Представьте – вы помните даже вкус манной каши, которой вас кормили, скажем, в два годика. Так вот, по каким-то неведомым нам обстоятельствам или даже капризам, наш мозг выдает нам отдельные порции прошлого. Я, ученик доктора Смирнова, развил побочное явление в его работе посвященной проблемам памяти. Мне удалось с помощью определенных воздействий на мозг, добиться устойчивых воспоминаний. Таким образом, наши воспоминания и служат базой наших же путешествий. Сначала мы отправляли наших пациентов в ближайшие воспоминания, ну, там первая любовь, свидание. Затем детские годы. Однажды один из клиентов в шутку попросил устроить ему тур…. в утробу матери! Посмеялись, однако, когда я проверил эту просьбу на добровольце, то оказалось это возможно! И мы пошли дальше!

Толстячок, снял очки, положил их на стол, вскочил и зашагал по комнате туда – сюда.

– Представляете, неведомым образом наш мозг хранит воспоминания наших предков!

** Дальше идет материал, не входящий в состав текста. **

-- ==== Sys2Proof/Laws/Memory.lean ====
section
/-! SUPPORT. The laws of memory: a read after a write, what a write leaves alone, and that every memory operation
keeps the canonical form (R40 to R42, R45, R53). -/

namespace Sys2Proof.Machine

/-- Every address the list names is above `a`. -/
def Memory.above (a : Nat) (m : Memory) : Prop := ∀ c ∈ m, a < c.1

@[simp] theorem lookup_nil (a : Nat) : Memory.lookup [] a = none := rfl

theorem lookup_cons (c : Host.Cell) (m : Memory) (a : Nat) :
    Memory.lookup (c :: m) a = if c.1 = a then some c.2 else Memory.lookup m a := rfl

/-- A list all of whose addresses are above `a` does not name `a`. -/
theorem lookup_of_above {a b : Nat} (hab : a ≤ b) : ∀ {m : Memory}, Memory.above b m → m.lookup a = none
  | [], _ => rfl
  | c :: m, h => by
    have hc : b < c.1 := h c (by simp)
    rw [lookup_cons, if_neg (by omega)]
    exact lookup_of_above hab (fun d hd => h d (by simp [hd]))

theorem wf_cons_iff (c : Host.Cell) (m : Memory) :
    Memory.wf (c :: m) = true ↔
      c.1 < 4096 ∧ c.2 ≠ resetByte c.1 ∧ Memory.above c.1 m ∧ Memory.wf m = true := by
  simp only [Memory.wf, Memory.above, Bool.and_eq_true, decide_eq_true_eq, List.all_eq_true,
    Config.memSize, and_assoc]

/-- An empty list is canonical: it is memory at its reset contents. -/
@[simp] theorem wf_nil : Memory.wf [] = true := rfl

@[simp] theorem read_nil (a : Nat) : Memory.read [] a = resetByte a := rfl

/-- Reading another address than the one in front. -/
theorem read_cons_of_ne {c : Host.Cell} {m : Memory} {a : Nat} (h : c.1 ≠ a) :
    Memory.read (c :: m) a = Memory.read m a := by simp [Memory.read, lookup_cons, h]

theorem read_cons_same (a : Nat) (b : Byte) (m : Memory) : Memory.read ((a, b) :: m) a = b := by
  simp [Memory.read, lookup_cons]

/-- Putting a cell in front gives its address its byte, when the list does not name the address. -/
theorem read_memCons_same {a : Nat} {b : Byte} {m : Memory} (h : Memory.above a m) :
    (Memory.cons a b m).read a = b := by
  unfold Memory.cons
  split
  · next hb => rw [Memory.read, lookup_of_above le_rfl h, hb]; rfl
  · exact read_cons_same a b m

theorem read_memCons_of_ne {a c : Nat} {b : Byte} {m : Memory} (h : a ≠ c) :
    (Memory.cons a b m).read c = m.read c := by
  unfold Memory.cons
  split
  · rfl
  · exact read_cons_of_ne h

/-- A write leaves every other address alone, whatever the list. -/
theorem read_write_of_ne {a c : Nat} (b : Byte) (h : a ≠ c) :
    ∀ m : Memory, (m.write a b).read c = m.read c
  | [] => read_memCons_of_ne h
  | d :: m => by
    unfold Memory.write
    split
    · exact read_memCons_of_ne h
    · split
      · next hd => rw [read_memCons_of_ne h, read_cons_of_ne (by omega)]
      · rw [Memory.read, Memory.read, lookup_cons, lookup_cons]
        split
        · rfl
        · exact read_write_of_ne b h m

/-- A read after a write to the same address gives the byte written. -/
theorem read_write_same {a : Nat} (b : Byte) :
    ∀ {m : Memory}, m.wf = true → (m.write a b).read a = b
  | [], _ => read_memCons_same (fun _ h => by simp at h)
  | d :: m, hm => by
    obtain ⟨_, _, habove, hwf⟩ := (wf_cons_iff d m).1 hm
    unfold Memory.write
    split
    · next hlt =>
      refine read_memCons_same fun c hc => ?_
      rcases List.mem_cons.1 hc with rfl | hc
      · exact hlt
      · exact lt_trans hlt (habove c hc)
    · split
      · next heq => exact read_memCons_same (heq ▸ habove)
      · rw [read_cons_of_ne (by omega)]
        exact read_write_same b hwf

theorem read_write {m : Memory} (hm : m.wf = true) (a c : Nat) (b : Byte) :
    (m.write a b).read c = if a = c then b else m.read c := by
  split
  · next h => exact h ▸ read_write_same b hm
  · next h => exact read_write_of_ne b h m

theorem above_memCons {a c : Nat} {b : Byte} {m : Memory} (hc : c < a) (h : Memory.above c m) :
    Memory.above c (Memory.cons a b m) := by
  unfold Memory.cons
  split
  · exact h
  · exact fun d hd => (List.mem_cons.1 hd).elim (fun e => e ▸ hc) (h d)

theorem wf_memCons {a : Nat} {b : Byte} {m : Memory} (ha : a < 4096) (h : Memory.above a m)
    (hm : m.wf = true) : (Memory.cons a b m).wf = true := by
  unfold Memory.cons
  split
  · exact hm
  · next hb => exact (wf_cons_iff (a, b) m).2 ⟨ha, hb, h, hm⟩

theorem above_write {a c : Nat} {b : Byte} (hc : c < a) :
    ∀ {m : Memory}, Memory.above c m → Memory.above c (m.write a b)
  | [], h => above_memCons hc h
  | d :: m, h => by
    have hd : c < d.1 := h d (by simp)
    have hm : Memory.above c m := fun e he => h e (by simp [he])
    unfold Memory.write
    split
    · exact above_memCons hc h
    · split
      · exact above_memCons hc hm
      · exact fun e he => (List.mem_cons.1 he).elim (fun q => q ▸ hd) (above_write hc hm e)

/-- A write inside memory keeps the canonical form. -/
theorem wf_write {a : Nat} (b : Byte) (ha : a < 4096) :
    ∀ {m : Memory}, m.wf = true → (m.write a b).wf = true
  | [], _ => wf_memCons ha (fun _ h => by simp at h) rfl
  | d :: m, hm => by
    obtain ⟨hd, hb, habove, hwf⟩ := (wf_cons_iff d m).1 hm
    unfold Memory.write
    split
    · next hlt =>
      refine wf_memCons ha (fun c hc => ?_) hm
      rcases List.mem_cons.1 hc with rfl | hc
      · exact hlt
      · exact lt_trans hlt (habove c hc)
    · split
      · next heq => exact wf_memCons ha (heq ▸ habove) hwf
      · exact (wf_cons_iff _ _).2 ⟨hd, hb, above_write (by omega) habove, wf_write b ha hwf⟩

/-- Writing bytes leaves every address outside them alone. -/
theorem read_writeList_outside {c : Nat} :
    ∀ (bs : List Byte) (m : Memory) (a : Nat), ¬(a ≤ c ∧ c < a + bs.length) →
      (m.writeList a bs).read c = m.read c
  | [], _, _, _ => rfl
  | b :: bs, m, a, h => by
    rw [List.length_cons] at h
    rw [Memory.writeList, read_writeList_outside bs _ (a + 1) (by omega),
      read_write_of_ne b (by omega)]

/-- Writing bytes inside memory keeps the canonical form. -/
theorem wf_writeList :
    ∀ (bs : List Byte) {m : Memory} (a : Nat), a + bs.length ≤ 4096 → m.wf = true →
      (m.writeList a bs).wf = true
  | [], _, _, _, h => h
  | b :: bs, m, a, h, hm => by
    rw [List.length_cons] at h
    exact wf_writeList bs (a + 1) (by omega) (wf_write b (by omega) hm)

/-- Each byte written is read back at its place. -/
theorem read_writeList_inside :
    ∀ (bs : List Byte) {m : Memory} (a k : Nat) (hk : k < bs.length), a + bs.length ≤ 4096 →
      m.wf = true → (m.writeList a bs).read (a + k) = bs[k]
  | b :: bs, m, a, 0, _, h, hm => by
    rw [List.length_cons] at h
    rw [Memory.writeList, read_writeList_outside bs _ (a + 1) (by omega)]
    exact read_write_same b hm
  | b :: bs, m, a, k + 1, hk, h, hm => by
    rw [List.length_cons] at h hk
    have := read_writeList_inside bs (m := m.write a b) (a + 1) k (by omega) (by omega)
      (wf_write b (by omega) hm)
    rw [show a + 1 + k = a + (k + 1) by omega] at this
    simpa [Memory.writeList] using this

@[simp] theorem readList_length (m : Memory) (a n : Nat) : (m.readList a n).length = n := by
  simp [Memory.readList]

@[simp] theorem readList_getD (m : Memory) (a n k : Nat) (d : Byte) (hk : k < n) :
    (m.readList a n).getD k d = m.read (a + k) := by
  simp [Memory.readList, List.getD_eq_getElem?_getD, hk]

/-! Memory after `Reset` under any parameters (R5, R47 to R49). -/

/-- The byte of `resetByte` by place: the font table where it reaches, `MEM_INIT` elsewhere. -/
theorem resetByte_eq (a base : Nat) (table : List Byte) (init : Byte) :
    resetByte a base table init =
      if h : base ≤ a ∧ a - base < table.length then table[a - base]'h.2 else init := by
  unfold resetByte
  by_cases hlt : a < base
  · rw [if_pos hlt, dif_neg (by omega)]
  · rw [if_neg hlt]
    split
    · next h => rw [List.getD_eq_getElem _ _ h.2]
    · next h => rw [List.getD_eq_default _ _ (by omega)]

/-- Addresses rising from `n` are all above any address below `n`. -/
theorem above_filter_range' (f : Nat → Byte) (p : Host.Cell → Bool) {a n : Nat} (k : Nat) (h : a < n) :
    Memory.above a (((List.range' n k).map fun b => (b, f b)).filter p) := by
  intro c hc
  obtain ⟨b, hb, rfl⟩ := List.mem_map.1 (List.mem_filter.1 hc).1
  exact lt_of_lt_of_le h (List.mem_range'_1.1 hb).1

/-- The cells of a run of addresses in which `f` differs from the default contents are canonical. -/
theorem wf_differences (f : Nat → Byte) :
    ∀ k n : Nat, n + k ≤ 4096 →
      Memory.wf (((List.range' n k).map fun b => (b, f b)).filter fun c => c.2 ≠ resetByte c.1) = true
  | 0, _, _ => rfl
  | k + 1, n, h => by
    have ih := wf_differences f k (n + 1) (by omega)
    rw [List.range'_succ, List.map_cons, List.filter_cons]
    split
    · next hb =>
      exact (wf_cons_iff _ _).2
        ⟨by dsimp only; omega, by simpa using hb, above_filter_range' f _ k (Nat.lt_succ_self n), ih⟩
    · exact ih

/-- Memory after `Reset` is canonical, whatever the parameters. -/
theorem wf_resetMemory (base : Nat) (table : List Byte) (init : Byte) :
    (resetMemory base table init).wf = true := by
  rw [resetMemory, List.range_eq_range']
  exact wf_differences _ _ _ (by decide)

/-- At the defaults it lists nothing: it is the memory of `State.reset`. -/
@[simp] theorem resetMemory_default : resetMemory = State.reset.mem := by
  simp [resetMemory, State.reset]

/-- The range check of R58, as arithmetic. -/
theorem spanInMemory_iff (a n : Nat) : spanInMemory a n = true ↔ n = 0 ∨ a + n ≤ 4096 := by
  simp only [spanInMemory, Bool.or_eq_true, decide_eq_true_eq, Config.memSize]; omega

end Sys2Proof.Machine
end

Прадедушки, прабабушки, да что там! Даже их предки, все их деяния все их денёчки, есть в нашей памяти!

«Фирмач» плюхнулся на стул, надел очки и, воззрившись на меня, продолжил:

– Чтоб вам было понятней, наша память устроена наподобие копья: на острие вы, ваша жизнь, а позади, древко копья, ваши предки. Мы можем предоставить вам путешествие в мир воспоминаний в мир людей живших очень давно. Куда изволите отправиться?

Слегка пораженный услышанным, я немного помолчал и, не особо подумав, брякнул:

– А в нашествие Батыя можно?

– Ага, двенадцатый век, можно…. Только по какой линии желаете, мужской или женской?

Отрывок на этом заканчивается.